• [Task to carry out]
Return the lines below that contain the word "isumResult".

• [Supplied material]

-- ==== Sys2Proof/Tests/Slice0.lean ====
section
/-! SUPPORT. Tests. Expected values are the tables of 95_test_vectors, or hand calculation from the rule a comment names.
The theorems named `witness_...` show a concrete input that meets the hypotheses of the obligation they name. -/

namespace Sys2Proof.Tests

open Sys2Proof Sys2Proof.Machine

/-! ## WellFormed: each check refuses an ill-formed term -/

theorem test_wf_cvth_operand : AsmLine.wellFormed ⟨"cvth", some 0x10000⟩ = false ∧ AsmLine.wellFormed ⟨"cvth", some 0xFFFF⟩ = true := by
  decide

theorem test_wf_cvth_needs_operand : AsmLine.wellFormed ⟨"cvth", none⟩ = false := by decide

theorem test_wf_nibd_operand : AsmLine.wellFormed ⟨"nibd", some 256⟩ = false ∧ AsmLine.wellFormed ⟨"nibd", some 255⟩ = true := by
  decide

theorem test_wf_no_operand : AsmLine.wellFormed ⟨"nop", some 0⟩ = false ∧ AsmLine.wellFormed ⟨"dot", none⟩ = true := by decide

theorem test_wf_unknown_mnemonic : AsmLine.wellFormed ⟨"add", none⟩ = false ∧ AsmLine.wellFormed ⟨".word", some 6⟩ = false := by
  decide

theorem test_wf_instr : ([.nop, .dotPair2, .dotQuad4, .dotSeq, .isum, .cvth 0xFFFF, .nibd 0xFF, .clr] : List Instr).all Instr.wellFormed = true := by
  decide

theorem test_wf_platform_base : Platform.wellFormed { Platform.reset with qdpaBase := 0x40000002 } = false ∧
    Platform.wellFormed Platform.reset = true := by decide

theorem test_wf_platform_region : Platform.wellFormed { Platform.reset with admitted := [⟨1, 2 ^ 32⟩] } = false ∧
    Platform.wellFormed { Platform.reset with sideEffects := [⟨2 ^ 32, 1⟩] } = false := by decide

theorem test_wf_access : accessAdmitted 8 0x0C = false ∧ accessAdmitted 32 0x02 = false ∧ accessAdmitted 32 0x40 = false ∧
    accessAdmitted 32 0x3C = true := by decide

/-! ## Decoding: words written out from 30_encoding (95_test_vectors 2.6) -/

theorem test_decode_nop : decode 0b00000000000000000000000000000000 = .ok .nop := rfl
theorem test_decode_dotPair2 : decode 0b00000000000000000000000000000001 = .ok .dotPair2 := rfl
theorem test_decode_dotQuad4 : decode 0b00000000000000000000000000010001 = .ok .dotQuad4 := rfl
theorem test_decode_dotSeq : decode 0b00000000000000000000000000100001 = .ok .dotSeq := rfl
theorem test_decode_isum : decode 0b00000000000000000000000000000010 = .ok .isum := rfl
theorem test_decode_cvth : decode 0b00111100000000000000000000000011 = .ok (.cvth 0x3C00) := rfl
theorem test_decode_nibd : decode 0b00000000100111110000000000000100 = .ok (.nibd 0x9F) := rfl
theorem test_decode_clr : decode 0b00000000000000000000000000000101 = .ok .clr := rfl

theorem test_decode_illegal : decode 0x00000031 = .error .reservedMode ∧ decode 0x00000012 = .error .modeOutsideDot ∧
    decode 0x019F0004 = .error .immediateBits ∧ decode 0x00000006 = .error .reservedOp ∧ decode 0x0000000F = .error .reservedOp ∧
    decode 0x00000040 = .error .reservedBits ∧ decode 0x00008001 = .error .reservedBits ∧
    decode 0x00010000 = .error .immediateBits ∧ decode 0x00010001 = .error .immediateBits ∧
    decode 0x3C000013 = .error .modeOutsideDot := ⟨rfl, rfl, rfl, rfl, rfl, rfl, rfl, rfl, rfl, rfl⟩

theorem test_decodeTableWord : decodeTableWord 32 0xFFFF0003 = some (.cvth 0xFFFF) ∧ decodeTableWord 32 0x31 = none := ⟨rfl, rfl⟩

theorem test_assembler : assemble ⟨"nibd", some 0x9F⟩ = some 0x009F0004 ∧ assemble ⟨"dot", none⟩ = some 0x00000001 ∧
    disassemble 0x00000006 = ⟨".word", some 6⟩ := ⟨rfl, rfl, rfl⟩

/-! ## Small inputs -/

/-- The bytes of `l` from address 0, zero beyond. -/
def bytesOf (l : List Byte) (a : Nat) : Byte := l.getD a 0

/-- A Q4 block: the scale's bytes, then `q0` and fifteen zero-point bytes. -/
def weightBytes (scale : Half) (q0 : Byte) : List Byte :=
  [scale.setWidth 8, (scale >>> 8).setWidth 8, q0] ++ List.replicate 15 0x88

/-- A Q8 block: the scale's bytes, then `a0` and 31 zeros. -/
def activationBytes (scale : Half) (a0 : Byte) : List Byte :=
  [scale.setWidth 8, (scale >>> 8).setWidth 8, a0] ++ List.replicate 31 0x00

/-- One block pair, the weight block at 0 and the activation block at 18. -/
def onePair (ws : Half) (q0 : Byte) (as : Half) (a0 : Byte) : Nat → Byte := bytesOf (weightBytes ws q0 ++ activationBytes as a0)

/-- Two block pairs, the weight blocks at 0 and the activation blocks at 36. -/
def twoPairs (ws ws' : Half) : Nat → Byte :=
  bytesOf (weightBytes ws 0x89 ++ weightBytes ws' 0x89 ++ activationBytes 0x3C00 1 ++ activationBytes 0x3C00 1)

/-- An idle device after reset with N, WADDR and AADDR set. -/
def ready (n w a : Word) : State := { State.reset with n := n, waddr := w, aaddr := a, result := 0x00010007 }

/-- An outcome is a next state that passes a check. -/
def nextWith (check : State → Bool) : Host.Outcome State Fault Refusal → Bool
  | .next t => check t
  | .fault _ => false
  | .refused _ => false

/-- The first CMD write of 95_test_vectors P1 has been accepted. -/
def started : State := startEngine .dot .pair2 1 (ready 32 0x1000 0x2000)

/-- The engine has read all there is to read. -/
def allRead : State := { started with eng := { started.eng with pending := [] } }

/-- The engine of an ISUM has read all there is to read. -/
def allReadIsum : State := { allRead with eng := { allRead.eng with op := .isum } }

/-- An engine read has failed. -/
def readFailed : State := { started with eng := { started.eng with berr := true } }

/-! ## One small test or two of each instruction (95_test_vectors 2) -/

theorem test_nop : nextWith (fun t => t.result = 0x00010007 && statusWord t = 0x00000002) (exec .nop (ready 0 0 0)) = true := by decide

theorem test_clr : nextWith (fun t => t.result = 0 && statusWord t = 0x00000002) (exec .clr { ready 0 0 0 with ign := true }) = true := by decide

theorem test_clr_busy : nextWith (fun t => t.result = 0x00010007 && t.ign && t.busy) (exec .clr { started with result := 0x00010007 }) = true := by
  decide +kernel

theorem test_cvth_subnormal : nextWith (fun t => t.result = 0x387FC000) (exec (.cvth 0x03FF) State.reset) = true := by decide +kernel

theorem test_cvth_nan : nextWith (fun t => t.result = 0xFFC02000) (exec (.cvth 0xFE01) State.reset) = true := by decide +kernel

theorem test_nibd : nextWith (fun t => t.result = 0xFFFF0007) (exec (.nibd 0x7F) State.reset) = true := by decide +kernel

theorem test_nibd_ends : nextWith (fun t => t.result = 0xFFF80007) (exec (.nibd 0x0F) State.reset) = true := by decide +kernel

theorem test_dotPair2_bad_length :
    nextWith (fun t => statusWord t = 0x00000204 && t.result = 0x00010007) (exec .dotPair2 (ready 48 0x1000 0x2000)) = true := by decide +kernel

theorem test_dotPair2_m5 : pair2Reduce [0x4B800000, 0x3F800000, 0x40400000, 0xCB800000, 0xCB800000] = 0xCB7FFFFB := by decide +kernel

theorem test_dotQuad4_range :
    nextWith (fun t => statusWord t = 0x00000304) (exec .dotQuad4 (ready 32 0xFFFFFFF0 0x2000)) = true := by decide +kernel

theorem test_dotSeq_accepted :
    nextWith (fun t => statusWord t = 0x00000001 && t.eng.mode = .seq && t.eng.pending.length = 52) (exec .dotSeq (ready 32 0x1000 0x2000)) = true := by
  decide +kernel

/-- A group of four and a remainder of three: the pair in two fresh totals, the single block last (M7). -/
theorem test_dotQuad4_m7 :
    quad4Reduce [0x4B800000, 0x4B800000, 0x3F800000, 0xBF800000, 0xCB800000, 0xBF800000, 0xCB800000] = 0x00000000 := by decide +kernel

theorem test_dotSeq_m8 :
    seqReduce [0x4B800000, 0x4B800000, 0x4B800000, 0xCB800000, 0xCB800000, 0xBF800000, 0x40400000, 0xCB800000] = 0x40000000 := by
  decide +kernel

theorem test_isum_range : nextWith (fun t => statusWord t = 0x00000304) (exec .isum (ready 0 0x1000 0xFFFFFFDF)) = true := by decide +kernel

/-- I7: the high nibble of byte 0 pairs with element 16. -/
theorem test_isum_pairing :
    isumResult (bytesOf (weightBytes 0x3C00 0xF8 ++ activationBytes 0x3C00 5)) 0 18 = 0x00000000 ∧
    isumResult (fun a => if a = 36 then 3 else onePair 0x3C00 0xF8 0x3C00 5 a) 0 18 = 0x00000015 := by decide +kernel

/-- B2: the contribution is rounded once. -/
theorem test_contribution_rounding :
    blockContribution (fun a => if a = 36 then 3 else onePair 0x3BFF 0xF8 0x3BFF 5 a) 0 18 = 0x41A7D603 := by decide +kernel

theorem test_illegal : nextWith (fun t => statusWord t = 0x00000104 && t.result = 0x00010007) (hostWrite 32 0x10 0x31 (ready 0 0 0)) = true := by decide +kernel

theorem test_status_w1c : nextWith (fun t => statusWord t = 0x00000104)
    (hostWrite 32 0x0C 0x2 { State.reset with err := true, errcode := 1 }) = true := by decide

theorem test_ctrl_reserved : nextWith (fun t => ctrlWord t = 1) (hostWrite 32 0x08 0xFFFFFFFF State.reset) = true := by decide

theorem test_step_runs_word : nextWith (fun t => t.result = 0x3F7FE000) (step (State.reset.withFetchWord 32 0x3BFF0003)) = true := by
  decide +kernel
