-- ==== Sys2Proof/Syntax.lean ====
section
/-! DEFINITION. The records of 30_encoding.md R61 to R72, the operations of the map R73 (one constructor
of `Instr` for each row of the opcode table), and the selectors that select them. -/

namespace Sys2Proof

/-- A PulseEvent (R61): the logic level sustained for `duration` ticks, an unsigned tick count. -/
structure PulseEvent where
  level : Bool
  duration : Nat
deriving DecidableEq, Repr

/-- `NETIN` (R70): sender token and payload. -/
structure NetMessage where
  sender : Nat
  payload : List Byte
deriving DecidableEq, Repr

/-- `FRAMEREC` (R72): what the frame-boundary detector hands to the bridge at the end of a batch. -/
structure FrameRecord where
  bytes : List Byte
  residualBits : Nat
  truncated : Bool
deriving DecidableEq, Repr

/-- The `direction` field of a log record (R68). -/
inductive Direction where
  | netToLink
  | linkToNet
deriving DecidableEq, Repr

/-- The `outcome` field of a log record (R69). -/
inductive LogOutcome where
  | forwarded
  | droppedNoPeer
  | rejectedOversize
  | forwardedTruncated
deriving DecidableEq, Repr

/-- `LOGREC` (R68). -/
structure LogRecord where
  direction : Direction
  outcome : LogOutcome
  byteCount : Nat
  preview : List Byte
deriving DecidableEq, Repr

/-- A message on one of the three output channels (20_memory.md R47). -/
inductive Output where
  /-- `LINK_TX`: a sequence of `PEV` words in transmission order (R61). -/
  | linkTx (words : List Nat)
  /-- `NET_OUT` (R71). -/
  | netOut (addr : Nat) (payload : List Byte)
  /-- `LOG_OUT` (R68). -/
  | logOut (record : LogRecord)
deriving DecidableEq, Repr

/-- The core's operations (R73), one constructor per row of the opcode table. -/
inductive Instr where
  | reset
  | poll (ord : Order)
  | netRx (m : NetMessage)
  | netRxEmpty (sender : Nat)
  | netRxOversize (m : NetMessage)
  | encode (bytes : List Byte)
  | encBit1
  | encBit0
  | linkRx (events : List PulseEvent)
  | evShort (level : Bool) (duration : Nat)
  | evLong (level : Bool) (duration : Nat)
  | evNoise (level : Bool) (duration : Nat)
  | evEob (reserved : Nat)
  | halfBit (level : Bool)
  | byteFlush
  | frameFwd (fr : FrameRecord)
  | frameFwdTrunc (fr : FrameRecord)
  | frameDrop (fr : FrameRecord)
  | frameSkip (fr : FrameRecord)
deriving DecidableEq, Repr

/-- What selects an operation (R73, column "selected by"): the operation map's input. -/
inductive Selector where
  /-- The reset input asserted. -/
  | resetInput
  /-- One scheduler tick, with the order the environment draws for it (R120, 60_exceptions.md R158). -/
  | tick (ord : Order)
  /-- A `NETIN` message. -/
  | netMessage (m : NetMessage)
  /-- The payload of an accepted `NETIN` message, at the encoder. -/
  | payload (bytes : List Byte)
  /-- A `LINECODE` word: one data bit (R60). -/
  | dataBit (w : Nat)
  /-- A whole batch on `LINK_RX`: its `RXB` words (R62). -/
  | batch (words : List Nat)
  /-- One `RXB` word (R62). -/
  | beat (w : Nat)
  /-- One half-bit window at a level. -/
  | window (level : Bool)
  /-- `acc_bits` has reached 8. -/
  | accumulatorFull
  /-- A frame record, with the `peer_valid` it is met with. -/
  | frame (peerValid : Bool) (fr : FrameRecord)
deriving DecidableEq, Repr

end Sys2Proof
end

• [Completed task]
    isumResult (bytesOf (weightBytes 0x3C00 0xF8 ++ activationBytes 0x3C00 5)) 0 18 = 0x00000000 ∧
    isumResult (fun a => if a = 36 then 3 else onePair 0x3C00 0xF8 0x3C00 5 a) 0 18 = 0x00000015 := by decide +kernel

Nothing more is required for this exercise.